Some exciting news. After some years of organizing sprints, and maintaining open source, I've been thinking on a more efficient workflow for projects with high volume of activity, like pandas.
An exaggerated example would be that I want to create 1,600 issues in pandas. One for each
docstring of the project, with the flaws that we are able to automatically detect. As a
side know, most of our validations to detect incorrect things in docstrings based on the
numpydoc standard are now available
in numpydoc
(in master). You can check the
documentation to
see how to use it. And the source code
for the list of errors we validate.
Back to the example, GitHub API and our validations
scripts would make it very easy to create those 1,600 GitHub issues. We could create a
label Docstring errors
to identify them, and ask the community for help to fix
those. The community responded extremely well in the past when we ask them for help.
500 people joined our worldwide documentation sprint.
So, things seem feasible so far.
There are just two main problems to make all this work:
First, there is a small number of maintainers who would have to review, give feedback, and merge the contributions. 1,600 pull requests is surely too much for a small group of volunteers. We are surely in a much better position now, than when 500 people contributed in a single day (it took months to deal with all the pull requests of the sprints). We are around 12 active maintainers, compared to 4 at that time. And we've been improving on making our workflow more efficient, with the CI providing every time better feedback. More accurate, and presented in a better way, so first time contributors can detect problems in their work without much intervention from maintainers. GitHub Actions will be key in making our workflow more efficient for code reviews (things like contributors receiving automated emails when the CI detects something that needs to be fixed in their work).

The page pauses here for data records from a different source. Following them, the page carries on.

@[simp] theorem State.epStore_keeps (l : Nat) (e : EpEnt) (s : State) :
    (State.epStore l e s).pending = s.pending ∧ (State.epStore l e s).now = s.now ∧
    (State.epStore l e s).serial = s.serial ∧ (State.epStore l e s).pins = s.pins ∧
    (State.epStore l e s).md = s.md ∧ (State.epStore l e s).cmds = s.cmds ∧ (State.epStore l e s).flt = s.flt ∧
    (State.epStore l e s).clk = s.clk ∧ (State.epStore l e s).ref = s.ref ∧
    (State.epStore l e s).kennel = s.kennel ∧ (State.epStore l e s).time = s.time ∧
    (State.epStore l e s).buf = s.buf ∧ (State.epStore l e s).port = s.port ∧
    (State.epStore l e s).slices = s.slices ∧ (State.epStore l e s).gen = s.gen ∧
    (State.epStore l e s).core = s.core ∧ (State.epStore l e s).sch = s.sch ∧ (State.epStore l e s).tel = s.tel ∧
    (State.epStore l e s).pwr = s.pwr ∧ (State.epStore l e s).regs = s.regs ∧ (State.epStore l e s).cnts = s.cnts := by
  (unfold State.epStore; simp only [State.rehashEvt_keeps, State.epPut_keeps, ite_self, and_self, implies_true, Ran.st_done, Ran.st_wait, Ran.st_refuse, Ran.st_ite, snd_ite, ite_pending, ite_now, ite_serial, ite_pins, ite_md, ite_cmds, ite_flt, ite_clk, ite_ref, ite_kennel, ite_time, ite_buf, ite_port, ite_slices, ite_gen, ite_core, ite_sch, ite_tel, ite_pwr, ite_regs, ite_cnts, foldl_pending, foldl_now, foldl_serial, foldl_pins, foldl_md, foldl_cmds, foldl_flt, foldl_clk, foldl_ref, foldl_kennel, foldl_time, foldl_buf, foldl_port, foldl_slices, foldl_gen, foldl_core, foldl_sch, foldl_tel, foldl_pwr, foldl_regs, foldl_cnts, foldl_snd_pending, foldl_snd_now, foldl_snd_serial, foldl_snd_pins, foldl_snd_md, foldl_snd_cmds, foldl_snd_flt, foldl_snd_clk, foldl_snd_ref, foldl_snd_kennel, foldl_snd_time, foldl_snd_buf, foldl_snd_port, foldl_snd_slices, foldl_snd_gen, foldl_snd_core, foldl_snd_sch, foldl_snd_tel, foldl_snd_pwr, foldl_snd_regs, foldl_snd_cnts]; done)

@[simp] theorem State.bankError_keeps (l : Nat) (inj : Bool) (s : State) :
    (State.bankError l inj s).pending = s.pending ∧ (State.bankError l inj s).now = s.now ∧
    (State.bankError l inj s).serial = s.serial ∧ (State.bankError l inj s).pins = s.pins ∧
    (State.bankError l inj s).md = s.md ∧ (State.bankError l inj s).cmds = s.cmds ∧
    (State.bankError l inj s).clk = s.clk ∧ (State.bankError l inj s).ref = s.ref ∧
    (State.bankError l inj s).kennel = s.kennel ∧ (State.bankError l inj s).time = s.time ∧
    (State.bankError l inj s).buf = s.buf ∧ (State.bankError l inj s).port = s.port ∧
    (State.bankError l inj s).slices = s.slices ∧ (State.bankError l inj s).gen = s.gen ∧
    (State.bankError l inj s).core = s.core ∧ (State.bankError l inj s).sch = s.sch ∧
    (State.bankError l inj s).tel = s.tel ∧ (State.bankError l inj s).pwr = s.pwr ∧
    (State.bankError l inj s).regs = s.regs ∧ (State.bankError l inj s).cnts = s.cnts ∧
    (State.bankError l inj s).flt.keel0 = s.flt.keel0 ∧ (State.bankError l inj s).flt.keel1 = s.flt.keel1 := by
  unfold State.bankError
  (try dsimp only)
  (repeat' split) <;> first | (simp; done) | (rename_i q; simp [snd_of q]; done) | (rename_i q _; simp [snd_of q]; done)

@[simp] theorem State.epError_keeps (l : Nat) (e : EccErr) (inj : Bool) (s : State) :
    (State.epError l e inj s).pending = s.pending ∧ (State.epError l e inj s).now = s.now ∧
    (State.epError l e inj s).serial = s.serial ∧ (State.epError l e inj s).pins = s.pins ∧
    (State.epError l e inj s).md = s.md ∧ (State.epError l e inj s).cmds = s.cmds ∧
    (State.epError l e inj s).clk = s.clk ∧ (State.epError l e inj s).ref = s.ref ∧
    (State.epError l e inj s).kennel = s.kennel ∧ (State.epError l e inj s).time = s.time ∧
    (State.epError l e inj s).buf = s.buf ∧ (State.epError l e inj s).port = s.port ∧
    (State.epError l e inj s).slices = s.slices ∧ (State.epError l e inj s).gen = s.gen ∧
    (State.epError l e inj s).core = s.core ∧ (State.epError l e inj s).sch = s.sch ∧
    (State.epError l e inj s).tel = s.tel ∧ (State.epError l e inj s).pwr = s.pwr ∧
    (State.epError l e inj s).regs = s.regs ∧ (State.epError l e inj s).flt.keel0 = s.flt.keel0 ∧
    (State.epError l e inj s).flt.keel1 = s.flt.keel1 := by
  unfold State.epError
  (try dsimp only)
  (repeat' split) <;> first | (simp; done) | (rename_i q; simp [snd_of q]; done) | (rename_i q _; simp [snd_of q]; done)

@[simp] theorem State.epErr_keeps (l : Nat) (e : Option EccErr) (inj : Bool) (s : State) :
    (State.epErr l e inj s).pending = s.pending ∧ (State.epErr l e inj s).now = s.now ∧
    (State.epErr l e inj s).serial = s.serial ∧ (State.epErr l e inj s).pins = s.pins ∧
    (State.epErr l e inj s).md = s.md ∧ (State.epErr l e inj s).cmds = s.cmds ∧
    (State.epErr l e inj s).clk = s.clk ∧ (State.epErr l e inj s).ref = s.ref ∧
    (State.epErr l e inj s).kennel = s.kennel ∧ (State.epErr l e inj s).time = s.time ∧
    (State.epErr l e inj s).buf = s.buf ∧ (State.epErr l e inj s).port = s.port ∧
    (State.epErr l e inj s).slices = s.slices ∧ (State.epErr l e inj s).gen = s.gen ∧
    (State.epErr l e inj s).core = s.core ∧ (State.epErr l e inj s).sch = s.sch ∧
    (State.epErr l e inj s).tel = s.tel ∧ (State.epErr l e inj s).pwr = s.pwr ∧
    (State.epErr l e inj s).regs = s.regs ∧ (State.epErr l e inj s).flt.keel0 = s.flt.keel0 ∧
    (State.epErr l e inj s).flt.keel1 = s.flt.keel1 := by
  (unfold State.epErr; split <;> simp only [State.epError_keeps, ite_self, and_self, implies_true, Ran.st_done, Ran.st_wait, Ran.st_refuse, Ran.st_ite, snd_ite, ite_pending, ite_now, ite_serial, ite_pins, ite_md, ite_cmds, ite_clk, ite_ref, ite_kennel, ite_time, ite_buf, ite_port, ite_slices, ite_gen, ite_core, ite_sch, ite_tel, ite_pwr, ite_regs, ite_flt_keel0, ite_flt_keel1, foldl_pending, foldl_now, foldl_serial, foldl_pins, foldl_md, foldl_cmds, foldl_clk, foldl_ref, foldl_kennel, foldl_time, foldl_buf, foldl_port, foldl_slices, foldl_gen, foldl_core, foldl_sch, foldl_tel, foldl_pwr, foldl_regs, foldl_flt_keel0, foldl_flt_keel1, foldl_snd_pending, foldl_snd_now, foldl_snd_serial, foldl_snd_pins, foldl_snd_md, foldl_snd_cmds, foldl_snd_clk, foldl_snd_ref, foldl_snd_kennel, foldl_snd_time, foldl_snd_buf, foldl_snd_port, foldl_snd_slices, foldl_snd_gen, foldl_snd_core, foldl_snd_sch, foldl_snd_tel, foldl_snd_pwr, foldl_snd_regs, foldl_snd_flt_keel0, foldl_snd_flt_keel1])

Second, how could people know which of the 1,600 issues are available, and which
are already in the works by someone else? For small projects, GitHub has an option
Assignees
where members of a scrum team can assign to themselves what they are
working on. But this is not possible for a project the size of pandas, since only members
of the organization are able to self-assign issues. And even if we wanted to add
every possible contributor to the pandas GitHub organization, that would be a huge
amount of work for maintainers.
The best solution should come from GitHub. Adding an option so project admins can decide whether they want to allow any GitHub user to self-assign issues in their projects. I've been discussing this with people at GitHub, and it is something it may be added. But not immediately.

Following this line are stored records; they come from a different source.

@[simp] theorem State.polAdd_keeps (key j n : Nat) (s : State) :
    (State.polAdd key j n s).pending = s.pending ∧ (State.polAdd key j n s).now = s.now ∧
    (State.polAdd key j n s).serial = s.serial ∧ (State.polAdd key j n s).out = s.out ∧
    (State.polAdd key j n s).pins = s.pins ∧ (State.polAdd key j n s).md = s.md ∧
    (State.polAdd key j n s).host = s.host ∧ (State.polAdd key j n s).cmds = s.cmds ∧
    (State.polAdd key j n s).flt = s.flt ∧ (State.polAdd key j n s).clk = s.clk ∧
    (State.polAdd key j n s).ref = s.ref ∧ (State.polAdd key j n s).kennel = s.kennel ∧
    (State.polAdd key j n s).time = s.time ∧ (State.polAdd key j n s).buf = s.buf ∧
    (State.polAdd key j n s).port = s.port ∧ (State.polAdd key j n s).slices = s.slices ∧
    (State.polAdd key j n s).tab = s.tab ∧ (State.polAdd key j n s).gen = s.gen ∧
    (State.polAdd key j n s).core = s.core ∧ (State.polAdd key j n s).tel = s.tel ∧
    (State.polAdd key j n s).pwr = s.pwr ∧ (State.polAdd key j n s).regs = s.regs ∧
    (State.polAdd key j n s).cnts = s.cnts := by
  (unfold State.polAdd; simp only [ite_self, and_self, implies_true, Ran.st_done, Ran.st_wait, Ran.st_refuse, Ran.st_ite, snd_ite, foldl_pending, foldl_now, foldl_serial, foldl_out, foldl_pins, foldl_md, foldl_host, foldl_cmds, foldl_flt, foldl_clk, foldl_ref, foldl_kennel, foldl_time, foldl_buf, foldl_port, foldl_slices, foldl_tab, foldl_gen, foldl_core, foldl_tel, foldl_pwr, foldl_regs, foldl_cnts, foldl_snd_pending, foldl_snd_now, foldl_snd_serial, foldl_snd_out, foldl_snd_pins, foldl_snd_md, foldl_snd_host, foldl_snd_cmds, foldl_snd_flt, foldl_snd_clk, foldl_snd_ref, foldl_snd_kennel, foldl_snd_time, foldl_snd_buf, foldl_snd_port, foldl_snd_slices, foldl_snd_tab, foldl_snd_gen, foldl_snd_core, foldl_snd_tel, foldl_snd_pwr, foldl_snd_regs, foldl_snd_cnts]; done)

@[simp] theorem State.polCount_keeps (key colour len : Nat) (s : State) :
    (State.polCount key colour len s).pending = s.pending ∧ (State.polCount key colour len s).now = s.now ∧
    (State.polCount key colour len s).serial = s.serial ∧ (State.polCount key colour len s).out = s.out ∧
    (State.polCount key colour len s).pins = s.pins ∧ (State.polCount key colour len s).md = s.md ∧
    (State.polCount key colour len s).host = s.host ∧ (State.polCount key colour len s).cmds = s.cmds ∧
    (State.polCount key colour len s).flt = s.flt ∧ (State.polCount key colour len s).clk = s.clk ∧
    (State.polCount key colour len s).ref = s.ref ∧ (State.polCount key colour len s).kennel = s.kennel ∧
    (State.polCount key colour len s).time = s.time ∧ (State.polCount key colour len s).buf = s.buf ∧
    (State.polCount key colour len s).port = s.port ∧ (State.polCount key colour len s).slices = s.slices ∧
    (State.polCount key colour len s).tab = s.tab ∧ (State.polCount key colour len s).gen = s.gen ∧
    (State.polCount key colour len s).core = s.core ∧ (State.polCount key colour len s).tel = s.tel ∧
    (State.polCount key colour len s).pwr = s.pwr ∧ (State.polCount key colour len s).regs = s.regs ∧
    (State.polCount key colour len s).cnts = s.cnts := by
  (unfold State.polCount; simp only [State.polAdd_keeps, ite_self, and_self, implies_true, Ran.st_done, Ran.st_wait, Ran.st_refuse, Ran.st_ite, snd_ite, foldl_pending, foldl_now, foldl_serial, foldl_out, foldl_pins, foldl_md, foldl_host, foldl_cmds, foldl_flt, foldl_clk, foldl_ref, foldl_kennel, foldl_time, foldl_buf, foldl_port, foldl_slices, foldl_tab, foldl_gen, foldl_core, foldl_tel, foldl_pwr, foldl_regs, foldl_cnts, foldl_snd_pending, foldl_snd_now, foldl_snd_serial, foldl_snd_out, foldl_snd_pins, foldl_snd_md, foldl_snd_host, foldl_snd_cmds, foldl_snd_flt, foldl_snd_clk, foldl_snd_ref, foldl_snd_kennel, foldl_snd_time, foldl_snd_buf, foldl_snd_port, foldl_snd_slices, foldl_snd_tab, foldl_snd_gen, foldl_snd_core, foldl_snd_tel, foldl_snd_pwr, foldl_snd_regs, foldl_snd_cnts]; done)

@[simp] theorem State.police_keeps (k : Pkt) (i : Nat) (s : State) :
    (State.police k i s).2.pending = s.pending ∧ (State.police k i s).2.now = s.now ∧
    (State.police k i s).2.serial = s.serial ∧ (State.police k i s).2.out = s.out ∧
    (State.police k i s).2.pins = s.pins ∧ (State.police k i s).2.md = s.md ∧
    (State.police k i s).2.host = s.host ∧ (State.police k i s).2.cmds = s.cmds ∧
    (State.police k i s).2.flt = s.flt ∧ (State.police k i s).2.clk = s.clk ∧ (State.police k i s).2.ref = s.ref ∧
    (State.police k i s).2.kennel = s.kennel ∧ (State.police k i s).2.time = s.time ∧
    (State.police k i s).2.buf = s.buf ∧ (State.police k i s).2.port = s.port ∧
    (State.police k i s).2.slices = s.slices ∧ (State.police k i s).2.tab = s.tab ∧
    (State.police k i s).2.gen = s.gen ∧ (State.police k i s).2.core = s.core ∧
    (State.police k i s).2.pwr = s.pwr ∧ (State.police k i s).2.regs = s.regs := by
  (unfold State.police; simp only [State.polCount_keeps, State.settlePolicers_keeps, State.pmc0_keeps, State.setPolicer_keeps, ite_self, and_self, implies_true, Ran.st_done, Ran.st_wait, Ran.st_refuse, Ran.st_ite, snd_ite, ite_pending, ite_now, ite_serial, ite_out, ite_pins, ite_md, ite_host, ite_cmds, ite_flt, ite_clk, ite_ref, ite_kennel, ite_time, ite_buf, ite_port, ite_slices, ite_tab, ite_gen, ite_core, ite_pwr, ite_regs, foldl_pending, foldl_now, foldl_serial, foldl_out, foldl_pins, foldl_md, foldl_host, foldl_cmds, foldl_flt, foldl_clk, foldl_ref, foldl_kennel, foldl_time, foldl_buf, foldl_port, foldl_slices, foldl_tab, foldl_gen, foldl_core, foldl_pwr, foldl_regs, foldl_snd_pending, foldl_snd_now, foldl_snd_serial, foldl_snd_out, foldl_snd_pins, foldl_snd_md, foldl_snd_host, foldl_snd_cmds, foldl_snd_flt, foldl_snd_clk, foldl_snd_ref, foldl_snd_kennel, foldl_snd_time, foldl_snd_buf, foldl_snd_port, foldl_snd_slices, foldl_snd_tab, foldl_snd_gen, foldl_snd_core, foldl_snd_pwr, foldl_snd_regs]; done)
end Sys2Proof.Machine
end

The good news is that with the help of GitHub Actions
is now possible to achieve the same, in a slightly trickier way. We just added
to pandas an action to self-assign issues.

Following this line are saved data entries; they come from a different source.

@[simp] theorem State.dropKeepCopy_keeps (r : Nat) (pick : Draw) (q mid : Nat) (k : Pkt) (f : Fate) (s : State) :
    (State.dropKeepCopy r pick q mid k f s).pending = s.pending ∧
    (State.dropKeepCopy r pick q mid k f s).now = s.now ∧
    (State.dropKeepCopy r pick q mid k f s).serial = s.serial ∧
    (State.dropKeepCopy r pick q mid k f s).pins = s.pins ∧ (State.dropKeepCopy r pick q mid k f s).md = s.md ∧
    (State.dropKeepCopy r pick q mid k f s).cmds = s.cmds ∧ (State.dropKeepCopy r pick q mid k f s).clk = s.clk ∧
    (State.dropKeepCopy r pick q mid k f s).ref = s.ref ∧
    (State.dropKeepCopy r pick q mid k f s).kennel = s.kennel ∧
    (State.dropKeepCopy r pick q mid k f s).time = s.time ∧ (State.dropKeepCopy r pick q mid k f s).port = s.port ∧
    (State.dropKeepCopy r pick q mid k f s).slices = s.slices ∧
    (State.dropKeepCopy r pick q mid k f s).tab = s.tab ∧ (State.dropKeepCopy r pick q mid k f s).gen = s.gen ∧
    (State.dropKeepCopy r pick q mid k f s).sch = s.sch ∧ (State.dropKeepCopy r pick q mid k f s).pwr = s.pwr ∧
    (State.dropKeepCopy r pick q mid k f s).regs = s.regs ∧
    (State.dropKeepCopy r pick q mid k f s).flt.keel0 = s.flt.keel0 ∧
    (State.dropKeepCopy r pick q mid k f s).flt.keel1 = s.flt.keel1 := by
  (unfold State.dropKeepCopy; simp only [State.slotLeave_keeps, State.setPkt_keeps, State.dropCopy_keeps, State.sampleLeave_keeps, ite_self, and_self, implies_true, Ran.st_done, Ran.st_wait, Ran.st_refuse, Ran.st_ite, snd_ite, foldl_pending, foldl_now, foldl_serial, foldl_pins, foldl_md, foldl_cmds, foldl_clk, foldl_ref, foldl_kennel, foldl_time, foldl_port, foldl_slices, foldl_tab, foldl_gen, foldl_sch, foldl_pwr, foldl_regs, foldl_flt_keel0, foldl_flt_keel1, foldl_snd_pending, foldl_snd_now, foldl_snd_serial, foldl_snd_pins, foldl_snd_md, foldl_snd_cmds, foldl_snd_clk, foldl_snd_ref, foldl_snd_kennel, foldl_snd_time, foldl_snd_port, foldl_snd_slices, foldl_snd_tab, foldl_snd_gen, foldl_snd_sch, foldl_snd_pwr, foldl_snd_regs, foldl_snd_flt_keel0, foldl_snd_flt_keel1]; done)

How it works is by just writing a comment with the keyword take
to an issue.
And few seconds later, the action will assign the issue to the commenter. This
is possible because few months ago GitHub added a feature to let
assign issues to issue commenters.
It is not possible even for maintainers to assign an issue to an arbitrary user.
With this simple but powerful change, now a much more efficient workflow should be possible. The workflow could consist in:
- People interested in contributing to pandas start by setting up the environment and learn how to make an open source contribution
- Then they check the list of unassigned good first issues
- Once they find one that they want to work on, they write a comment with the keyword
take
on it - The issue will disappear from the list of unassigned issues, other people won't waste time checking whether it's available or not
- If the person can't finally move forward (got busy, they are not interested anymore...) they can simply unassign themselves from the issue, and it will be in the list again
This new workflow scales to the 1,600 issues or more. Before, potential contributors had a list with all issues, assigned and not assigned. They had to check each individually for comments claiming the issue, deal with ambiguity (do messages like "can I work on this?" mean you're working on the issue?), and possibly have some discussion, before they could know if someone else is working in the issue.
One obvious problem is if people self-assigning an issue, discontinuing work on it, but not unassigning the issue. We will see how this works, but even in the worst case, unassigned issues will still be easy to find if they exist. For the assigned ones, people can check them, and know immediately who to ask to know if work is still going on, or progress was made. And to ask if the original assignee is happy to hand over the issue to the new interested contributor.
Implementing a bot that unassignes issues automatically after N days of inactivity could also be an option.